La casa museo è nata negli anni Cinquanta dalla originale e personalissima visione di Fortunato Depero che in queste sale voleva esporre i suoi coloratissimi arazzi, le sue tele, i fantastici giocattoli, i suoi lavori di grafica, ma anche offrire alla città di Rovereto, a pochi passi da Trento, in cui arrivò giovanissimo e a cui fu profondamente legato per tutta la vita, un luogo dinamico di incontro e formazione. Proprio nell’anno in cui la Febbre Futurista sta attraversando l’Italia e l’Europa con una fantastica “epidemia”di importanti mostre ed eventi, la Casa d’Arte Futurista Depero diventa una delle sedi del Museo di Arte Moderna e Contemporanea di Trento e Rovereto Foto Fra le mille idee e attività, Depero nel 1919 apre a Rovereto la sua “Casa d’Arte” prendendo avvio dall’idea di un’officina di arti applicate legata sopratutto alla produzione di arazzi. Come è stato sottolineato lo spirito futurista non poteva rimanere ingabbiato all’interno di gallerie e musei. Il vero banco di prova per una reale proliferazione dell’idea futurista nella vita e nella società erano quindi le arti applicate e proprio partendo da questo concetto che in quegli anni nascono in Italia varie “Case d’Arte” futuriste: a Roma quelle di Prampolini e Recchi, di Bragaglia, di Giannattasio e di Melli, quella di Rizzo a Palermo, quella di Tato a Bologna.
Anche Depero inizia questa impresa a Rovereto, in un trionfo di panni colorati di lana, con una esposizione di grandi tarsie cucite a mano dalla moglie Rosetta con poche volonterose operaie che lavorano agli arazzi fini al 1940. Un vero e proprio laboratorio dove segue a ruota la produzione di bozzetti pubblicitari, elementi di arredo come mobili, soprammobili, lampade, manifesti e copertine in una costruzione che si ispira ai principi teorici del manifesto “Ricostruzione Futurista dell’Universo”.
Arrivano gli anni del secondo conflitto mondiale con una brusca frenata per idee e progetti, poi nel 1947 il secondo sfortunato viaggio negli Stati Uniti. Ma è nel corso degli anni Cinquanta, quando il futurismo e con lui i pochi artisti rimasti fedeli ai suoi principi teorici, è sicuramente al momento più infelice della sua fortuna artistica, che inizia la storia del museo.
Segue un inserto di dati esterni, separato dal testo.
-- ==== Sys2Proof/Machine/ModExp.lean ====
section
/-! DEFINITION. MODEXP (42_modexp.md). -/

namespace Sys2Proof.Machine

/-- `modexp_outcome` (R85): `(a ^ b) mod m`, with `a ^ 0 = 1` also for `a = 0`. -/
def modexpOutcome (a b m : Word) : CmdOutcome :=
  if h : m.toNat = 0 then .fail .zeroModulus
  else
    .ok (Word.exact (powMod a.toNat b.toNat m.toNat)
      (Nat.lt_trans (powMod_lt _ _ (Nat.pos_of_ne_zero h)) m.isLt))

/-- The completion of MODEXP (R68, R85). -/
def execModexp (s : State) : Host.Outcome State Fault Refusal :=
  .next (complete (modexpOutcome s.A s.B s.M) s)

end Sys2Proof.Machine
end

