/-- Settles O17: the command accepted has no edge counted, so it is in flight before the `LAT`-th edge and completes at it. -/
theorem busyPhaseLastsLatencyCycles : Obligations.BusyPhaseLastsLatencyCycles := by
  intro c p hidle hrst hwrites haddr
  refine ⟨_, tick_accept hrst hidle hwrites haddr, rfl, rfl, rfl, lowByte_toNat p.wdata, Config.one_le_LAT _ _ _ _,
    fun ps hps => ⟨fun hfewer => ?inFlight, fun hexact => ?completes⟩⟩
  case inFlight =>
    obtain ⟨ret, n, hticks⟩ := ticks_busy ps (s := accept p.wdata c.st) (age := 0) hps rfl
      (by rw [Nat.zero_add]; exact hfewer)
    exact ⟨_, hticks, rfl, rfl, rfl, rfl, accepted_word, by simp [readValue_three]⟩
  case completes =>
    exact ticks_complete ps (s := accept p.wdata c.st) (age := 0) hps rfl (Config.one_le_LAT _ _ _ _)
      (by rw [Nat.zero_add]; exact hexact)

end Sys2Proof.Proofs
end

section
/-! PROOFS. Which step can change which register (10_state.md sections 2 to 4, 60_exceptions.md section 4). -/

namespace Sys2Proof.Proofs

open Sys2Proof.Machine Sys2Proof.Laws

/-! ### What a write while idle stores where (R36 to R40, R66) -/

/-- The registers after a write while idle, other than `STATUS`: each index writes its own, and `CMD` takes `OPC` and `R`. -/
theorem regWriteIdle_registers (idx : BitVec 3) (v : Word) (s : State) :
    (regWriteIdle idx v s).A = (if idx = 0#3 then v else s.A) ∧
    (regWriteIdle idx v s).B = (if idx = 1#3 then v else s.B) ∧
    (regWriteIdle idx v s).M = (if idx = 2#3 then v else s.M) ∧
    (regWriteIdle idx v s).R = (if idx = 4#3 then Config.unspecifiedWord s.draws else s.R) ∧
    (regWriteIdle idx v s).opc = (if idx = 4#3 then lowByte v else s.opc) := by
  rcases regWriteIdle_cases idx v s with
    ⟨rfl, h⟩ | ⟨rfl, h⟩ | ⟨rfl, h⟩ | ⟨rfl, h⟩ | ⟨rfl, h⟩ | ⟨rfl | rfl | rfl, h⟩ <;> simp [h]

/-! ### `ERR`, `ECODE` and `R` -/

/-- Of the transactions, only an acceptance and a reset change the error record: the acknowledgement keeps it (R39). -/
theorem transact_error_record_changed {tr : Transaction} {s : State}
    (h : (transact tr s).status.err ≠ s.status.err ∨ (transact tr s).status.ecode ≠ s.status.ecode) :
    (s.status.busy = false ∧ ∃ v, tr = .regWrite 4#3 v) ∨ tr = .reset := by
  cases tr with
  | regRead idx => simp at h
  | regWrite idx v =>
    rw [transact_regWrite_status] at h
    split_ifs at h with hbusy hcmd hstatus
    · simp at h
    · exact .inl ⟨Bool.eq_false_iff.mpr hbusy, v, by rw [hcmd]⟩
    · simp at h
    · simp at h
  | reset => exact .inr rfl

/-- Settles O43: the completion aside, only an acceptance and a reset reach the error record. -/
theorem errorRecordStaysUntilAcceptanceOrReset : Obligations.ErrorRecordStaysUntilAcceptanceOrReset := by
  intro s
  refine step_next_of (fun hturn hbusy => ?completion) (fun hturn hidle => ?idleTurn) fun tr rest hnext => ⟨?_, ?_⟩
  case completion => exact ⟨fun _ => .inl ⟨hbusy, hturn⟩, by simp [hbusy]⟩
  case idleTurn => exact ⟨by simp, by simp [not_hostNext_of_engineNext hturn]⟩
  · intro hchanged
    rcases transact_error_record_changed hchanged with ⟨hidle, v, rfl⟩ | rfl
    · exact .inr (.inl ⟨hidle, v, rest, hnext⟩)
    · exact .inr (.inr ⟨rest, hnext⟩)
  · rintro hidle ⟨v, rest', haccept⟩
    obtain ⟨rfl, -⟩ : tr = .regWrite 4#3 v ∧ rest = rest' := by simpa [hnext] using haccept
    simp [transact_regWrite_status, hidle]

/-- Settles O44: while idle the one write that reaches `R` is an acceptance. -/
theorem resultStaysUntilAcceptanceOrReset : Obligations.ResultStaysUntilAcceptanceOrReset := by
  intro s hidle
  refine step_next_of (fun _ hbusy => by simp [hidle] at hbusy) (fun _ _ => by simp) fun tr rest hnext => ?_
  have hevents : s.events = .host tr :: rest := hnext
  rcases transact_cases tr { s with events := rest } with ⟨rfl, h⟩ | ⟨-, idx, v, rfl, h⟩ | ⟨ret, n, h⟩
  · exact fun _ => .inr ⟨rest, hnext⟩
  · obtain ⟨-, -, -, hR, -⟩ := regWriteIdle_registers idx v { s with events := rest }
    rw [h, hR]
    by_cases hcmd : idx = 4#3
    · exact fun _ => .inl ⟨v, rest, hcmd ▸ hevents⟩
    · simp [hcmd]
  · simp [h]
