/-- Settles O11: POLL and UPDATE_CHANNEL without a sample, with one of the held width, with one of another width. -/
theorem updateChannelPollsAndReportsAChange : Obligations.UpdateChannelPollsAndReportsAChange := by
  intro s k c x m hx hm hc
  cases hn : x.hasNew
  case false =>
    exact ⟨_, s, none, execPoll_of_noSample hx hn, rfl, observeChannel_of_noSample hx hn, rfl, by simp, fun _ => rfl⟩
  case true =>
    by_cases hw : x.width s.cfg = x.lastWidth
    · refine ⟨_, _, some (x.width s.cfg), execPoll_of_sample hx hn, rfl, observeChannel_of_heldWidth hx hn hw, rfl,
        fun w e hne => ?_, fun _ => rfl⟩
      cases e
      exact absurd hw hne
    · refine ⟨_, _, some (x.width s.cfg), execPoll_of_sample hx hn, rfl,
        observeChannel_of_newWidth hx hn hw hm hc, rfl, fun w e _ => ?_, by simp [hw]⟩
      cases e
      exact congrArg (s.tx ++ ·) (reportBytes_eol s.cfg kindChange m c _)

/-! ## UPDATE_STEP -/

/-- `s` with another `mstate`. -/
def State.withMState (s : State) (p : MState) : State := { s with mstate := p }

/-- Where the sequencer stands when channel `c` of module `m` is the next one: there, or idle behind the last one. -/
def sequencerAt (k : Nat) (m : PulseModule) (c : Nat) : MState := if c < m.nch then .inUpdate k c else .idle

/-- UPDATE_CHANNEL neither sees nor writes `mstate`. -/
theorem observeChannel_withMState {p : MState} (h : observeChannel k c s = .next t) :
    observeChannel k c (s.withMState p) = .next (t.withMState p) := by
  obtain ⟨x, hx, ⟨hn, rfl⟩ | ⟨hn, hw, rfl⟩ | ⟨hn, hw, m, hm, hc, rfl⟩⟩ := observeChannel_eq_next.1 h
  · exact observeChannel_of_noSample (s := t.withMState p) hx hn
  · exact observeChannel_of_heldWidth (s := s.withMState p) hx hn hw
  · exact observeChannel_of_newWidth (s := s.withMState p) hx hn hw hm hc

/-- UPDATE_STEP is UPDATE_CHANNEL on the current channel and a move to the next one (R193). -/
theorem execUpdateStep_of_inUpdate (hs : s.mstate = .inUpdate k c) (hu : observeChannel k c s = .next u)
    (hm : s.cfg.pm[k]? = some m) : execUpdateStep s = .next (u.withMState (sequencerAt k m (c + 1))) := by
  rw [← observeChannel_keeps_cfg hu] at hm
  simp only [execUpdateStep, hs, hu, andThen_next, advanceUpdate, withModule_some hm]
  rfl

/-- Settles O12: OP_UPDATE and UPDATE_STEP by their equations (`execOpUpdate_eq_next`, `execUpdateStep_of_inUpdate`). -/
theorem updateStepObservesOneChannelAndAdvances : Obligations.UpdateStepObservesOneChannelAndAdvances := by
  refine ⟨fun s k hk hs => ?starts, fun s k c x m hs hx hm hc => ?advances, fun s t h hne => ?onlyInUpdate⟩
  case starts => exact execOpUpdate_eq_next.2 ⟨_, List.getElem?_eq_getElem hk, .inr ⟨hs, rfl⟩⟩
  case advances =>
    obtain ⟨u, hu⟩ := exists_observeChannel hx hm hc
    exact ⟨u, hu, execUpdateStep_of_inUpdate hs hu hm⟩
  case onlyInUpdate =>
    obtain rfl | ⟨k, c, -, -, hs, -⟩ := execUpdateStep_eq_next h
    · exact absurd rfl hne
    · exact ⟨k, c, hs⟩

/-! ## UPDATE_CHANNEL on the channels of a module, ascending -/

/-- UPDATE_CHANNEL on the channels 0 to `n - 1` of module `k`. -/
def updateChannels (k n : Nat) : List Instr := (List.range n).map (Instr.updateChannel k)

theorem execAll_updateChannels_succ (n : Nat) :
    execAll (updateChannels k (n + 1)) s = andThen (execAll (updateChannels k n) s) (observeChannel k n) := by
  rw [updateChannels, List.range_succ, List.map_append, execAll_append, List.map_singleton, execAll_singleton]
  rfl

theorem execAll_updateChannels_frame {n : Nat} (h : execAll (updateChannels k n) s = .next t) :
    t = { s with ch := t.ch, tx := t.tx } := by
  induction n generalizing t with
  | zero => cases h; rfl
  | succ n ih =>
    rw [execAll_updateChannels_succ, andThen_eq_next] at h
    obtain ⟨u, hu, ht⟩ := h
    rw [observeChannel_frame ht, ih hu]
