-- ==== Sys2Proof/Machine/Turns.lean ====
section
/-! DEFINITION. What one turn does: a transaction from outside is decoded and executed, the host acts, the scheduler
calls, or time passes. -/

namespace Sys2Proof.Machine

/-- A transaction from outside: decoded with the machine's timestamp width; a reserved word raises the refusal mark
and changes nothing else (30_encoding.md R77, R78). -/
def runTransaction (x : Transaction) (s : State) : Result :=
  match decode s.params.tsW x with
  | .instr i => exec i s
  | .reserved w => .next (raiseRefuse (.reservedWord w) s)

/-- One turn, whole and indivisible (20_memory.md R58). -/
def runTurn (t : Turn) (s : State) : Result :=
  match t with
  | .transaction x => runTransaction x s
  | .host => hostTurn s
  | .runOnce => .next (callRunOnce s)
  | .tick ms => .next (passTime ms s)

/-- The next turn is taken off the list and run; with none waiting, the block waits for its next transaction and
nothing changes (70_reset_and_hazards.md R231; log 2). -/
def takeTurn (s : State) : Result :=
  match s.turns with
  | [] => .next s
  | t :: rest => runTurn t (s.setTurns rest)

/-- The machine with one more turn before all others. -/
def pushTurn (t : Turn) (s : State) : State := s.setTurns (t :: s.turns)

end Sys2Proof.Machine
end

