/-- O57. The flag and the bookkeeping of arms (10_state.md R34; the bookkeeping is the model's, log 14): at power-on
and after every step, a flag that is set was set by an arm that no RESET has followed. -/
def Obligations.StepKeepsFlagArmed : Prop :=
  (State.reset.block.isReading = true → State.reset.armedSinceReset = true)
  ∧ ∀ s t : State, (s.block.isReading = true → s.armedSinceReset = true) → step s = .next t →
    (t.block.isReading = true → t.armedSinceReset = true)

/-- O58. A timed-out cycle exhausts its budget (43_host_cycle.md R181, R186, R187, R191): with the host's tests of CTRL
bit 0 alone (D25) and nobody else arming, whatever edges, RESETs and other turns arrive, a cycle that reports the frame
timeout has lasted at least `SETTLE_MS + POLL_ITERS * POLL_SLEEP_MS`. That bit 0 alone counts even after a RESET in the
cycle, against 70_reset_and_hazards.md R230 (c), is the model's choice (hypothesis `resetTimesOut = false`, log 14). -/
def Obligations.TimedOutCycleExhaustsItsBudget : Prop :=
  ∀ (n : Nat) (s : State) (acts : List HostAction) (ms : Nat),
    s.hostParams.resetTimesOut = false → s.host.phase = .arm →
    (∀ x ∈ s.turns, leavesArmingToHost s.params.tsW x = true) → cycleTrace n s = some (acts, ms) →
    .report (.warn .frameTimeout) ∈ acts →
    s.hostParams.settleMs + s.hostParams.pollIters * s.hostParams.pollSleepMs ≤ ms

/-- O59. The host's tests of CTRL bit 0 alone (43_host_cycle.md R182, R186, R187; D25): with `resetTimesOut = false` a poll
leaves the loop as soon as the flag is 0, and the verdict is success when the flag is 0 and a timeout when it is 1. That
this is the default, and that it holds whatever RESETs came before, against 70_reset_and_hazards.md R230 (c), is the
model's choice (log 14). -/
def Obligations.BitZeroAloneDecides : Prop :=
  State.reset.hostParams.resetTimesOut = false
  ∧ ∀ (s : State) (rest : List Turn) (more : Nat), s.hostParams.resetTimesOut = false → s.turns = .host :: rest →
    (s.host.phase = .poll more → ∃ t, step s = .next t ∧ t.rdata.getLsbD 0 = s.block.isReading
      ∧ t.host.phase = if s.block.isReading then .pollSleep s.hostParams.pollSleepMs more else .deassert)
    ∧ (s.host.phase = .verdict → ∃ t, step s = .next t ∧ t.rdata.getLsbD 0 = s.block.isReading
      ∧ t.host.phase = if s.block.isReading then .timedOut else .readValue)
end

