/-! ### Slot and flag in one step (20_memory.md R59) -/

/-- An edge that does not complete a frame leaves flag, Measurement and slot alone. -/
theorem edgeBlock_sameResults_or_completes (hc : gateOpen p c k = false ∨ k.bc.toNat ≤ 51) :
    SameResults k (edgeBlock p c d T k)
    ∨ (gateOpen p c k = true ∧ gapExceeded p T k = false ∧ k.bc.toNat = 51) := by
  rcases hc with hg | hb
  · exact .inl (by rw [edgeBlock_closed hg]; simp [SameResults])
  rcases edgeBlock_cases p c d T k hb with ⟨-, e⟩ | ⟨-, -, e⟩ | ⟨-, -, -, e⟩ | ⟨hg, hgap, h51, -⟩
  case inr.inr.inr => exact .inr ⟨hg, hgap, h51⟩
  all_goals exact .inl (by rw [e]; simp [SameResults])

/-- Settles O37: of the things a step other than a RESET can do to the block, only the edge that completes a frame
touches the slot or clears the flag, and it does both. -/
theorem slotAndFlagChangeTogether : Obligations.SlotAndFlagChangeTogether := by
  intro s t e hreset
  rcases step_block_cases e with ⟨hb, -⟩ | ⟨hi, -⟩ | ⟨c, d, T, -, hc, hb, -⟩ | ⟨v, -, hb, -⟩
  · exact ⟨by simp [hb], fun h h' => by simp [hb, h] at h'⟩
  · exact absurd hi hreset
  · rw [hb]
    rcases edgeBlock_sameResults_or_completes (d := d) (T := T) hc with
      ⟨hflag, -, -, -, -, hval, hdp, hpos⟩ | ⟨hg, hgap, h51⟩
    · exact ⟨by simp [hval, hdp, hpos], fun h h' => by simp [hflag, h] at h'⟩
    · rw [edgeBlock_complete hg hgap h51]
      exact ⟨fun _ => ⟨(gateOpen_iff.1 hg).1, rfl⟩,
        fun _ _ => ⟨h51, rfl, slotValue_frameValue _ _, rfl, rfl, rfl, rfl⟩⟩
  · exact ⟨by simp [hb, writeReg], fun h h' => by simp [hb, writeReg, armedAfter, h] at h'⟩

/-! ### The slot while the block is not armed (20_memory.md R61) -/

/-- A step that neither arms nor resets an unarmed block touches nothing of it but `PEND` and `TRIG_OUT`. -/
theorem step_unarmed_block (hr : s.block.isReading = false)
    (hP : ∀ i, stepInstr s = some i → armsOrResets i = false) (e : step s = .next t) :
    ∃ pd tr, t.block = { s.block with pend := pd, trigOut := tr } := by
  rcases step_block_cases e with ⟨hb, -⟩ | ⟨hi, -⟩ | ⟨c, d, T, -, -, hb, -⟩ | ⟨v, hi, hb, -⟩
  · exact ⟨s.block.pend, s.block.trigOut, hb⟩
  · exact nomatch hP _ hi
  · exact ⟨false, s.block.trigOut, hb.trans (edgeBlock_closed (gateOpen_false_iff.2 (.inl hr)))⟩
  · have hv : wdataArm v = false := by simpa [armsOrResets, armsBlock] using hP _ hi
    exact ⟨s.block.pend, wdataTrig v, by simp [hb, writeReg, armedAfter, hv]⟩

/-- A run of `n + 1` steps is its first step and a run of `n`. -/
theorem runSteps_succ_split {n : Nat} (h : runSteps (n + 1) s = .next t) :
    ∃ u, step s = .next u ∧ runSteps n u = .next t := by
  cases hs : step s with
  | next u => exact ⟨u, rfl, by rwa [runSteps_succ hs] at h⟩
  | fault r => cases r
  | refused r => simp [runSteps, hs] at h

/-- The same through any number of steps: the block stays unarmed, so each of them finds it so. -/
theorem runSteps_unarmed_block (n : Nat) : ∀ {s : State}, s.block.isReading = false →
    noStepPerforms armsOrResets n s → runSteps n s = .next t →
    ∃ pd tr, t.block = { s.block with pend := pd, trigOut := tr } := by
  induction n with
  | zero =>
    intro s _ _ h
    cases h
    exact ⟨_, _, rfl⟩
  | succ n ih =>
    intro s hr ⟨hP, hrest⟩ h
    obtain ⟨u, hu, hrun⟩ := runSteps_succ_split h
    obtain ⟨pd, tr, hb⟩ := step_unarmed_block hr hP hu
    obtain ⟨pd', tr', hb'⟩ := ih (by rw [hb]; exact hr) (hrest u hu) hrun
    exact ⟨pd', tr', by rw [hb', hb]⟩

/-- Settles O38: flag, slot and Measurement are not among what such a run touches. -/
theorem unarmedBlockKeepsItsSlot : Obligations.UnarmedBlockKeepsItsSlot := by
  intro n s t hr hP h
  obtain ⟨pd, tr, hb⟩ := runSteps_unarmed_block n hr hP h
  rw [hb]
  exact ⟨hr, rfl, rfl, rfl, rfl, rfl, rfl⟩

/-! ### One step, one transaction (20_memory.md R58) -/

/-- A step on a transaction from outside is that transaction on the machine without the turn. -/
theorem step_transaction {x : Transaction} {rest : List Turn} (ht : s.turns = .transaction x :: rest)
    (hd : decode s.params.tsW x = .instr i) : step s = exec i (s.setTurns rest) :=
  (step_cons ht).trans (runTransaction_instr hd)

/-- A step on the host's turn is the transaction it issues, and then the move of its control point. -/
theorem step_host_issue {rest : List Turn} (ht : s.turns = .host :: rest)
    (ha : nextAction s.hostParams s.host.phase = some (.issue i)) :
    ∃ u, exec i (s.setTurns rest) = .next u ∧ step s = .next (advancePhase u) := by
  have hs : step s = hostTurn (s.setTurns rest) := step_cons ht
  have ha' : nextAction (s.setTurns rest).hostParams (s.setTurns rest).host.phase = some (.issue i) := ha
  rcases hostTurn_cases (s.setTurns rest) with ⟨hn, -⟩ | ⟨j, u, hn, hx, h⟩ | ⟨hn, -⟩ | ⟨o, hn, -⟩ <;>
    cases ha'.symm.trans hn
  exact ⟨u, hx, hs.trans h⟩

/-- Settles O5, by the two kinds of turn that run a transaction; `withFetchWord` puts one of the first kind at the
head. -/
theorem stepRunsDecodedTransaction : Obligations.StepRunsDecodedTransaction := by
  refine ⟨fun s x rest i ht hd => step_transaction ht hd, fun s nbits w i hd => ?_, fun s rest i ht ha => ?_⟩
  · exact step_transaction (s := s.withFetchWord nbits w) rfl hd
  · obtain ⟨u, hx, h⟩ := step_host_issue ht ha
    exact ⟨u, _, hx, h⟩
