-- ==== Sys2Proof/Laws/Memory.lean ====
section
/-! SUPPORT. The laws of one buffer's storage: read after write, and that a write keeps the canonical form and the bounds. -/

namespace Sys2Proof.Machine

section
variable {w : Nat}

@[simp] theorem Memory.lookup_nil (i : Nat) : Memory.lookup ([] : Memory w) i = none := rfl

/-- The tail of a memory in canonical form is in canonical form. -/
theorem Memory.wf_tail {a : Nat} {b : BitVec w} {m : Memory w} (h : Memory.wf ((a, b) :: m) = true) :
    Memory.wf m = true := by
  cases m with
  | nil => rfl
  | cons e m => simp only [Memory.wf, Bool.and_eq_true] at h; exact h.2

/-- A read after a write: the value written at its index, every other index as before. Holds of any list. -/
theorem Memory.lookup_write (m : Memory w) (i j : Nat) (v : BitVec w) :
    Memory.lookup (Memory.write m i v) j = if j = i then some v else Memory.lookup m j := by
  induction m with
  | nil => simp [Memory.write, Memory.lookup]
  | cons e m ih =>
    obtain ⟨a, b⟩ := e
    simp only [Memory.write]
    split
    · simp [Memory.lookup]
    · split
      · next h => subst h; simp only [Memory.lookup]; split <;> rfl
      · simp only [Memory.lookup, ih]
        split
        · next h1 h2 h3 => subst h3; simp [Ne.symm h2]
        · rfl

/-- The canonical form by head and tail: the head's index is below every other. -/
theorem Memory.wf_cons_iff (a : Nat) (b : BitVec w) (m : Memory w) :
    Memory.wf ((a, b) :: m) = true ↔ (∀ e ∈ m, a < e.1) ∧ Memory.wf m = true := by
  induction m generalizing a b with
  | nil => simp [Memory.wf]
  | cons e m ih =>
    obtain ⟨c, d⟩ := e
    simp only [Memory.wf, Bool.and_eq_true, decide_eq_true_eq, List.mem_cons, forall_eq_or_imp]
    constructor
    · rintro ⟨h1, h2⟩
      exact ⟨⟨h1, fun e he => Nat.lt_trans h1 (((ih c d).1 h2).1 e he)⟩, h2⟩
    · rintro ⟨⟨h1, -⟩, h3⟩
      exact ⟨h1, h3⟩

/-- What a write can list: the entry written, and entries that were there. -/
theorem Memory.mem_write {m : Memory w} {i : Nat} {v : BitVec w} {e : Nat × BitVec w}
    (h : e ∈ Memory.write m i v) : e = (i, v) ∨ e ∈ m := by
  induction m with
  | nil => simpa [Memory.write] using h
  | cons x m ih =>
    obtain ⟨a, b⟩ := x
    simp only [Memory.write] at h
    split at h
    · exact List.mem_cons.1 h
    · split at h
      · exact (List.mem_cons.1 h).imp_right (List.mem_cons_of_mem _)
      · rcases List.mem_cons.1 h with h | h
        · exact .inr (h ▸ List.mem_cons_self)
        · exact (ih h).imp_right (List.mem_cons_of_mem _)

/-- A write keeps the canonical form. -/
theorem Memory.wf_write {m : Memory w} (i : Nat) (v : BitVec w) (h : Memory.wf m = true) :
    Memory.wf (Memory.write m i v) = true := by
  induction m with
  | nil => rfl
  | cons x m ih =>
    obtain ⟨a, b⟩ := x
    have h' := (Memory.wf_cons_iff a b m).1 h
    simp only [Memory.write]
    split
    · next hlt =>
      refine (Memory.wf_cons_iff _ _ _).2 ⟨fun e he => ?_, h⟩
      rcases List.mem_cons.1 he with rfl | he
      · exact hlt
      · exact Nat.lt_trans hlt (h'.1 e he)
    · split
      · next _ heq => subst heq; exact (Memory.wf_cons_iff _ _ _).2 h'
      · next hlt hne =>
        refine (Memory.wf_cons_iff _ _ _).2 ⟨fun e he => ?_, ih h'.2⟩
        rcases Memory.mem_write he with rfl | he
        · simp only; omega
        · exact h'.1 e he

/-- A write inside the bound keeps every listed index inside it. -/
theorem Memory.below_write {m : Memory w} {n i : Nat} (v : BitVec w) (hi : i < n)
    (h : Memory.below n m = true) : Memory.below n (Memory.write m i v) = true := by
  simp only [Memory.below, List.all_eq_true, decide_eq_true_eq] at h ⊢
  intro e he
  rcases Memory.mem_write he with rfl | he
  · exact hi
  · exact h e he

/-- Nothing outside the bound is listed. -/
theorem Memory.lookup_of_below {m : Memory w} {n i : Nat} (h : Memory.below n m = true) (hi : n ≤ i) :
    Memory.lookup m i = none := by
  induction m with
  | nil => rfl
  | cons x m ih =>
    obtain ⟨a, b⟩ := x
    simp only [Memory.below, List.all_cons, Bool.and_eq_true, decide_eq_true_eq] at h
    simp only [Memory.lookup]
    rw [if_neg (by omega)]
    exact ih h.2

end

/-- The memory of the state right after reset is in canonical form. -/
theorem State.reset_memory_wf :
    Memory.wf State.reset.chan = true ∧ Memory.wf State.reset.bits = true ∧ Memory.wf State.reset.pay = true :=
  ⟨rfl, rfl, rfl⟩

end Sys2Proof.Machine
end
Contro il dettato futurista, che aveva messo al bando ogni tipo di musealizzazione dell’arte, Depero sognava di affidare alla storia la sua straordinaria vicenda d’uomo e d’artista. Le prime tracce sono agli inizi degli anni Cinquanta quando proprio lui, che sta per esporre alcuni dipinti nella sua casa, scrive al sindaco di Rovereto per proporgli la sistemazione di una mostra permanente nella propria pinacoteca privata. Non senza difficoltà e carenze di fondi, nel 1957, il Comune di Rovereto si impegna con l’artista a porre le basi di una galleria permanente.
Negli ultimi anni di vita ogni energia è destinata al suo progetto di museo, ne sono testimoni i numerosi schizzi, con i quali definisce la struttura,l'arredamento, le decorazioni e i rivestimenti. Il 1 agosto 1959 il museo apre alla sola presenza delle autorità cittadine e dell’artista. L'inaugurazione ufficiale, annunciata per il mese di settembre, non ebbe mai luogo.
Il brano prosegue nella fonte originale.